About this exercise –
Your task is to reproduce exactly the lines that run from the beginning of the data through the line where "the failure. -/" appears.

Exercise materials –
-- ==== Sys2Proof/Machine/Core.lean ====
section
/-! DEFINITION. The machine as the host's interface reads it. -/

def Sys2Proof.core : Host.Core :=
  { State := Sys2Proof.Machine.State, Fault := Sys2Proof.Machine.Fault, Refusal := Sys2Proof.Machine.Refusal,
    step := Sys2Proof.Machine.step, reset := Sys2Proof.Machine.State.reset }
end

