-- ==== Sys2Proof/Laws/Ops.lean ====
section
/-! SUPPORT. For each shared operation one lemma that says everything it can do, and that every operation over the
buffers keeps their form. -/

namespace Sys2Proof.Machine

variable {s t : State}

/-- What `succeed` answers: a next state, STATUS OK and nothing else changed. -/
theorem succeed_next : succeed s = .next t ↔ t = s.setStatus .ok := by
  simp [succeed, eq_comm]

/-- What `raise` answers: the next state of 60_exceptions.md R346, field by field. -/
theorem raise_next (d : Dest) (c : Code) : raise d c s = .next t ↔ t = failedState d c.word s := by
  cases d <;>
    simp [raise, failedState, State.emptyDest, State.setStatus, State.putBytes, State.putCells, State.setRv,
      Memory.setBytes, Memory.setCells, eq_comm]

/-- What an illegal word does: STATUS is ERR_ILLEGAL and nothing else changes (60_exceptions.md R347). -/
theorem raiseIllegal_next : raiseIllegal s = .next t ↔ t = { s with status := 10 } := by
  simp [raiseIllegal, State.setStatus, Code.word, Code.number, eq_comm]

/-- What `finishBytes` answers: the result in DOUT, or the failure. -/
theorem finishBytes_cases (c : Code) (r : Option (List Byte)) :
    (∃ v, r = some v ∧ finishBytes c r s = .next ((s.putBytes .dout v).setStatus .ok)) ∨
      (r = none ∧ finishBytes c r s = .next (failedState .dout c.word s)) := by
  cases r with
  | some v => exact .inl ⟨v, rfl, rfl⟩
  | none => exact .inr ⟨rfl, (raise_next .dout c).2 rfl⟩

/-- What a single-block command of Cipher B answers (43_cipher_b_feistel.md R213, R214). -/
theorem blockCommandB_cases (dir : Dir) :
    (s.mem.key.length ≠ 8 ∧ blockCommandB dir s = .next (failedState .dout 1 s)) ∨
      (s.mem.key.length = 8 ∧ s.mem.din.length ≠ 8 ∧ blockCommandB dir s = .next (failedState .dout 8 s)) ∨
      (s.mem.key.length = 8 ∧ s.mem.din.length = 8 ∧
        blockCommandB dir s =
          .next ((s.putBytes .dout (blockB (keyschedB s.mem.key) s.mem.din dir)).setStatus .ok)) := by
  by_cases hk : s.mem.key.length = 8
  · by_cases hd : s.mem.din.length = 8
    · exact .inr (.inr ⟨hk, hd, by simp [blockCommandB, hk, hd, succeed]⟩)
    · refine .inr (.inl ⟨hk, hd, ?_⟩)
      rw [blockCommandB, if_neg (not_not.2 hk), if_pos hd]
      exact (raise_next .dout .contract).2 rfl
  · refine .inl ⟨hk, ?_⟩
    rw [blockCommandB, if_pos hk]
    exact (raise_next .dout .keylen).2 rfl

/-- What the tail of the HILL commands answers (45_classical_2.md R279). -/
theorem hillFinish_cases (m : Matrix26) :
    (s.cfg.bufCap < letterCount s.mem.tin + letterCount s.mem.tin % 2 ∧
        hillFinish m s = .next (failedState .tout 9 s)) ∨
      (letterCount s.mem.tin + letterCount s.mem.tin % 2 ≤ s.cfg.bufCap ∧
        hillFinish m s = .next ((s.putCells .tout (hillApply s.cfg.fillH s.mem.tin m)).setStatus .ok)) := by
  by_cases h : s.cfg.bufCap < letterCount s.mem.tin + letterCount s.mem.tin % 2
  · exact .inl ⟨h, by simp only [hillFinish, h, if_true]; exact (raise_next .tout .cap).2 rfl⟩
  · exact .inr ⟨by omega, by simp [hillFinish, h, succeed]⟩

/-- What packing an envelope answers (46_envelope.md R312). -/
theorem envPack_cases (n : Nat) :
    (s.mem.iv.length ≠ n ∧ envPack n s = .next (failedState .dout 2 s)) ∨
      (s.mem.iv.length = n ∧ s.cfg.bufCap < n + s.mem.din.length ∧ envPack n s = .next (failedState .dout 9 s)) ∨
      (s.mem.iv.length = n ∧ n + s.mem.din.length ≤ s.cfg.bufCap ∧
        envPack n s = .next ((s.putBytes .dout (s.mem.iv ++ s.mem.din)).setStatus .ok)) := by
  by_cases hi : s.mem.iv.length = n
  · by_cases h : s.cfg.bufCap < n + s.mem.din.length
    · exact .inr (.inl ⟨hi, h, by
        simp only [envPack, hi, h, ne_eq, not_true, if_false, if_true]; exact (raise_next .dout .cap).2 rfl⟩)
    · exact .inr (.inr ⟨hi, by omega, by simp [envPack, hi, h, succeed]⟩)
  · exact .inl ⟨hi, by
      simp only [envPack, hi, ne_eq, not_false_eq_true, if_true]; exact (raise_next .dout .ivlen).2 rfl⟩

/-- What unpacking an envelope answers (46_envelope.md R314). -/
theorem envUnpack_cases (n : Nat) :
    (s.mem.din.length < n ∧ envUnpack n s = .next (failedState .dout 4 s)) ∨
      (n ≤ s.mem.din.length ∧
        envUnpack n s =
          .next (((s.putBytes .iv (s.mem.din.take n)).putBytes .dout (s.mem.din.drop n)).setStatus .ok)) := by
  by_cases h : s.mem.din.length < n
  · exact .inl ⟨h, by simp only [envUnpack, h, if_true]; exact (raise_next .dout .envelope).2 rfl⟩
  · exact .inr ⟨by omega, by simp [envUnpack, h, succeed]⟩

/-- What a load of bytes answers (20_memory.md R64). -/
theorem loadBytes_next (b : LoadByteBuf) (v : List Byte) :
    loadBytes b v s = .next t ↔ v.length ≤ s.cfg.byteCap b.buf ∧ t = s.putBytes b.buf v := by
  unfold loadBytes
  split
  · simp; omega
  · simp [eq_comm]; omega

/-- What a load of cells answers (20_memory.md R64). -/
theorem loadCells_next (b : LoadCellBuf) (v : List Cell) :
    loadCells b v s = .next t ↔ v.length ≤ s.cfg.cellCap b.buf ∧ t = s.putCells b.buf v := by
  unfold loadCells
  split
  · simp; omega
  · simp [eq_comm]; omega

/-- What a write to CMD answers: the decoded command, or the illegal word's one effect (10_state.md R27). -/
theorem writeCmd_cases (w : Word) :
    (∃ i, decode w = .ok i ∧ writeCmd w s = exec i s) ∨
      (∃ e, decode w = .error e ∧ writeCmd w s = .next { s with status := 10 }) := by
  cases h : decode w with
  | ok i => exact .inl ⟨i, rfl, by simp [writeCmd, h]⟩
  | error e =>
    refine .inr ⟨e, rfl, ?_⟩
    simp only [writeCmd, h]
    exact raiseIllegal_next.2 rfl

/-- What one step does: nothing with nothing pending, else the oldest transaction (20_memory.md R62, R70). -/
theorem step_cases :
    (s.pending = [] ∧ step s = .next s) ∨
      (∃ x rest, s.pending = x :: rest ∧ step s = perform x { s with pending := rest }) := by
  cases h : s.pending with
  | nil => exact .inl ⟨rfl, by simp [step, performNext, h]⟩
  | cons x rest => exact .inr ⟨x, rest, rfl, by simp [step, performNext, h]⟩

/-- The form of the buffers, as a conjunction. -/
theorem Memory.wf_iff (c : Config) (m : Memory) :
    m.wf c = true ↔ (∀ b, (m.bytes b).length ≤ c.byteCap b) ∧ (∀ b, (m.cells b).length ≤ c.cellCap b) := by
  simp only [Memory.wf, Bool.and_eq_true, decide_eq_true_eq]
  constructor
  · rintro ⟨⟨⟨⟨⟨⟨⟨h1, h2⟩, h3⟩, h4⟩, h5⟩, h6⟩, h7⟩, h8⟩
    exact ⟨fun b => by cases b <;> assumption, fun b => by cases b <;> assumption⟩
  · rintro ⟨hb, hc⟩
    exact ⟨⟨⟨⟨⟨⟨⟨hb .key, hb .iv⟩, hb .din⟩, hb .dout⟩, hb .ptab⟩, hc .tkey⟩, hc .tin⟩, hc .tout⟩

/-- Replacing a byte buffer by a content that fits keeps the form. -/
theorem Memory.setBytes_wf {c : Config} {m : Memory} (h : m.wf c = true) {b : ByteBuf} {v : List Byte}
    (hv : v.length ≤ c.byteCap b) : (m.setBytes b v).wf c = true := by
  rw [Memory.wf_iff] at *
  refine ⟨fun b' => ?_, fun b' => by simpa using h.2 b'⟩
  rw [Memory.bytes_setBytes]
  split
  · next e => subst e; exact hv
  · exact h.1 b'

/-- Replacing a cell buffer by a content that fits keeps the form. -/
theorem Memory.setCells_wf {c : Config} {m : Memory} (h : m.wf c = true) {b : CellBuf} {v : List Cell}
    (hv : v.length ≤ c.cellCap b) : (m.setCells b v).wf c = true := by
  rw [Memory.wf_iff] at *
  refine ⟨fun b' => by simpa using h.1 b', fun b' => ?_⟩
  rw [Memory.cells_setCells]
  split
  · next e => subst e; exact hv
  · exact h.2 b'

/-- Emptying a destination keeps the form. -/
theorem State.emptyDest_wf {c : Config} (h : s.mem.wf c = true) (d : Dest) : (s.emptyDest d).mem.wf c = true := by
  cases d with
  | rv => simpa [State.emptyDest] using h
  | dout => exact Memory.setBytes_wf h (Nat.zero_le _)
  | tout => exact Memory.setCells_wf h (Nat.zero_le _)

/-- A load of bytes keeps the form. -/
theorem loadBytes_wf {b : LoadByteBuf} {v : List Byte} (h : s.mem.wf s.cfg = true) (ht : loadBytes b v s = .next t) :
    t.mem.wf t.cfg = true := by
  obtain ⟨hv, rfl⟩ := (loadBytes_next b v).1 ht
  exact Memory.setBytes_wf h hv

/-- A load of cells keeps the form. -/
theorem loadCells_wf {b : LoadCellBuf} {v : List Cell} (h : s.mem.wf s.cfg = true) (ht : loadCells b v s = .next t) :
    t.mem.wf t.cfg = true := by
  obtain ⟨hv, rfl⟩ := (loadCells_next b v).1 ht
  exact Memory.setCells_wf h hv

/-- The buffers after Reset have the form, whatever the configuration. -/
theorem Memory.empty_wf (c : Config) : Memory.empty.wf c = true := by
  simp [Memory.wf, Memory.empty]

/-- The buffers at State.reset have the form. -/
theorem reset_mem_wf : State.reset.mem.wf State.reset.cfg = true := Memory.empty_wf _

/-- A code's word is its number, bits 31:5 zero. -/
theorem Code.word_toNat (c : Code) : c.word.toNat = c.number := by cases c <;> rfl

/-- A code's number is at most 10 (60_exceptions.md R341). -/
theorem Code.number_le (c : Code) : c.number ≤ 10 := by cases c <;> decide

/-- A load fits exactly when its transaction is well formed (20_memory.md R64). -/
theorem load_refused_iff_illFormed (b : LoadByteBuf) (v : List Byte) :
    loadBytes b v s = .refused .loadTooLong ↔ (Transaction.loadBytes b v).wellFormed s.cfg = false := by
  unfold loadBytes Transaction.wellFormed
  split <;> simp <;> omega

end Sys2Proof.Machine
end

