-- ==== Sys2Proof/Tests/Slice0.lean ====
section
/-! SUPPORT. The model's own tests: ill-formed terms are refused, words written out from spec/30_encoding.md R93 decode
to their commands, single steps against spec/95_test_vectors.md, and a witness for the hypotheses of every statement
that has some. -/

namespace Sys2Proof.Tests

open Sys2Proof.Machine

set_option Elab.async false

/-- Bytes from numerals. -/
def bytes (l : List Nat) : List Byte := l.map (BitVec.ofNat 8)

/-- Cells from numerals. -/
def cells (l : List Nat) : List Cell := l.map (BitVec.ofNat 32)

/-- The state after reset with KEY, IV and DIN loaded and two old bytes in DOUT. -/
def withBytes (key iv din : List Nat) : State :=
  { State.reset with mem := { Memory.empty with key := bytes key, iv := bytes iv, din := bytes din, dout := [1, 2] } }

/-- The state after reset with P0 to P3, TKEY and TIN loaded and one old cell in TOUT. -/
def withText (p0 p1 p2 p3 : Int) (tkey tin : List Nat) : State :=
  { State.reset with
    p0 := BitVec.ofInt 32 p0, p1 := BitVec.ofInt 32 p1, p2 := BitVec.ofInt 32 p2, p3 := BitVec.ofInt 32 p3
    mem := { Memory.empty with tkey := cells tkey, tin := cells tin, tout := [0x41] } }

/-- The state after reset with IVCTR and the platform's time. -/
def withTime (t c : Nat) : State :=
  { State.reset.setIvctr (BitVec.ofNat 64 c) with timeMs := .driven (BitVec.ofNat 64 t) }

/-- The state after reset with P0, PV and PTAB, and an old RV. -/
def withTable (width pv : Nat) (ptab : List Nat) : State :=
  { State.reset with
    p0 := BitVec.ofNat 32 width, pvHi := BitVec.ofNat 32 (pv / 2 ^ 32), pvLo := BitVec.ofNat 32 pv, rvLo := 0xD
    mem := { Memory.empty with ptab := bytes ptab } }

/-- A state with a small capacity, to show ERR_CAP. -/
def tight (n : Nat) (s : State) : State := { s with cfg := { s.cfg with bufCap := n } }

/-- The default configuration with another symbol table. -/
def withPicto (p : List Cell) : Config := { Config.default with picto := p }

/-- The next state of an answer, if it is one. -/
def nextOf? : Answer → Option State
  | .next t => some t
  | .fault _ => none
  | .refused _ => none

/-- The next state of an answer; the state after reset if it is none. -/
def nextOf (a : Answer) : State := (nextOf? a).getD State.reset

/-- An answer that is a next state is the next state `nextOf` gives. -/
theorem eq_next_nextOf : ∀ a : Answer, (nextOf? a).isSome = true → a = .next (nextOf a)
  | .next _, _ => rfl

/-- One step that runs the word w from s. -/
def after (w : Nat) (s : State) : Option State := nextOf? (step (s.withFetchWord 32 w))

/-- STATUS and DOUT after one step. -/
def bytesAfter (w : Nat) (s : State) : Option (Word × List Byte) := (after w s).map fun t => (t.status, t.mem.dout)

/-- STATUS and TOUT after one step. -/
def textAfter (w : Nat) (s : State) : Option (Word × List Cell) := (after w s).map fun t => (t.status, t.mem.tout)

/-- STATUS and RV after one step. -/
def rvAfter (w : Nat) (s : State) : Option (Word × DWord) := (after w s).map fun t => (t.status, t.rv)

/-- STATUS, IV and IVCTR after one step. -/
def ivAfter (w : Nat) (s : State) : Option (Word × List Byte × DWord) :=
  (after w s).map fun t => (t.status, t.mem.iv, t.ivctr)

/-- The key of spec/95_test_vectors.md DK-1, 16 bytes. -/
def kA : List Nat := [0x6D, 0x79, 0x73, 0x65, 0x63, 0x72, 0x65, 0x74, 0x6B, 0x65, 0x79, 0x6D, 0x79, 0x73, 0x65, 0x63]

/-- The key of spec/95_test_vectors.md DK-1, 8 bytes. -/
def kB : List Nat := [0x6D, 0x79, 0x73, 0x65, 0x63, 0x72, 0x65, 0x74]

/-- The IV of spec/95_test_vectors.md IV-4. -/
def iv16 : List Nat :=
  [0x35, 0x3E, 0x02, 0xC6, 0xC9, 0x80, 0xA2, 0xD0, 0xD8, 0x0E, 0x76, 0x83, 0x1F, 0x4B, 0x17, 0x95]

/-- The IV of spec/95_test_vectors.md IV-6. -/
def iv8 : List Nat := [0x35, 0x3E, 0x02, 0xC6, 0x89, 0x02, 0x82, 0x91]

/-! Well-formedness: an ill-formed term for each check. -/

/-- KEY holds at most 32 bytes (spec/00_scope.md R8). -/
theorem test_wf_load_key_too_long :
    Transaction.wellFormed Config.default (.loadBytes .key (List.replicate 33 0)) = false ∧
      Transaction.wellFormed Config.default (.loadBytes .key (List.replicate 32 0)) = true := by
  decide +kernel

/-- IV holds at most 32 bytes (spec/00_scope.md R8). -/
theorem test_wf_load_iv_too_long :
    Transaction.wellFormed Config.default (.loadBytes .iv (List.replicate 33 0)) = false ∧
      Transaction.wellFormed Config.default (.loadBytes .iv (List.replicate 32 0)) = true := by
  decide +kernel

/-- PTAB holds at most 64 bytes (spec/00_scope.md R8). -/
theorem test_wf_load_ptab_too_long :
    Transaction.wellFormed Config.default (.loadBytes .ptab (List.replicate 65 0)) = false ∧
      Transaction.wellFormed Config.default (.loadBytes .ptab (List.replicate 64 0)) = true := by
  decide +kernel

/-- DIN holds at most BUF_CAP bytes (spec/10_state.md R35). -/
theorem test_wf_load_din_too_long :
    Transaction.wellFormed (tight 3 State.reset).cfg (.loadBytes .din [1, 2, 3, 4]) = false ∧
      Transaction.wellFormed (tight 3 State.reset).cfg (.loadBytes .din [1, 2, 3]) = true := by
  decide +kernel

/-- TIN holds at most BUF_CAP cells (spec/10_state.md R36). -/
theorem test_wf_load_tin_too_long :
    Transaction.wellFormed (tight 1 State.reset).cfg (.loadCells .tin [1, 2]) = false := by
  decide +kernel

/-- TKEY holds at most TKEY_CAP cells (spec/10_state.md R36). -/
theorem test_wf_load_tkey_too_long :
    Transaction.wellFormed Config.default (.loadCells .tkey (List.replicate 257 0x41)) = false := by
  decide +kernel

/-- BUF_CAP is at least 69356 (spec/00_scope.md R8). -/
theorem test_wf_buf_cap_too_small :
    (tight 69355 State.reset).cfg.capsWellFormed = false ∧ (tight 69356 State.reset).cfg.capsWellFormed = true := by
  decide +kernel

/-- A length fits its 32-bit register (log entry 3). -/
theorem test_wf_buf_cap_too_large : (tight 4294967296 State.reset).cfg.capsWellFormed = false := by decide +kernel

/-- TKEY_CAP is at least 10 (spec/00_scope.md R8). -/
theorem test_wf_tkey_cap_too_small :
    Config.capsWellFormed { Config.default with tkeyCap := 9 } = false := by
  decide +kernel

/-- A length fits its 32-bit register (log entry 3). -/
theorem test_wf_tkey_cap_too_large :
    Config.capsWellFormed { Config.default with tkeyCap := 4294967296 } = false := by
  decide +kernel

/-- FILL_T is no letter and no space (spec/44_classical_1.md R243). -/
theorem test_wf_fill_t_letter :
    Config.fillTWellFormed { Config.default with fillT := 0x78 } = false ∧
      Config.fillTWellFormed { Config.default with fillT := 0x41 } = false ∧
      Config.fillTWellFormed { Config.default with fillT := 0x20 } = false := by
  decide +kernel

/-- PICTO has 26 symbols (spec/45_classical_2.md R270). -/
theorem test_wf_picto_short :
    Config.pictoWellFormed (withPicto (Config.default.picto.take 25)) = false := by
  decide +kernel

Answer to this exercise –
-- ==== Sys2Proof/Machine/Core.lean ====
section
/-! DEFINITION. The machine as the host's interface reads it. -/

def Sys2Proof.core : Host.Core :=
  { State := Sys2Proof.Machine.State, Fault := Sys2Proof.Machine.Fault, Refusal := Sys2Proof.Machine.Refusal,
    step := Sys2Proof.Machine.step, reset := Sys2Proof.Machine.State.reset }
end

-- ==== Sys2Proof/Laws/Ops.lean ====
section
/-! SUPPORT. For each shared operation one lemma that says everything it can do, and that every operation over the
buffers keeps their form. -/

namespace Sys2Proof.Machine

variable {s t : State}

/-- What `succeed` answers: a next state, STATUS OK and nothing else changed. -/
theorem succeed_next : succeed s = .next t ↔ t = s.setStatus .ok := by
  simp [succeed, eq_comm]

/-- What `raise` answers: the next state of 60_exceptions.md R346, field by field. -/
theorem raise_next (d : Dest) (c : Code) : raise d c s = .next t ↔ t = failedState d c.word s := by
  cases d <;>
    simp [raise, failedState, State.emptyDest, State.setStatus, State.putBytes, State.putCells, State.setRv,
      Memory.setBytes, Memory.setCells, eq_comm]

/-- What an illegal word does: STATUS is ERR_ILLEGAL and nothing else changes (60_exceptions.md R347). -/
theorem raiseIllegal_next : raiseIllegal s = .next t ↔ t = { s with status := 10 } := by
  simp [raiseIllegal, State.setStatus, Code.word, Code.number, eq_comm]

/-- What `finishBytes` answers: the result in DOUT, or the failure. -/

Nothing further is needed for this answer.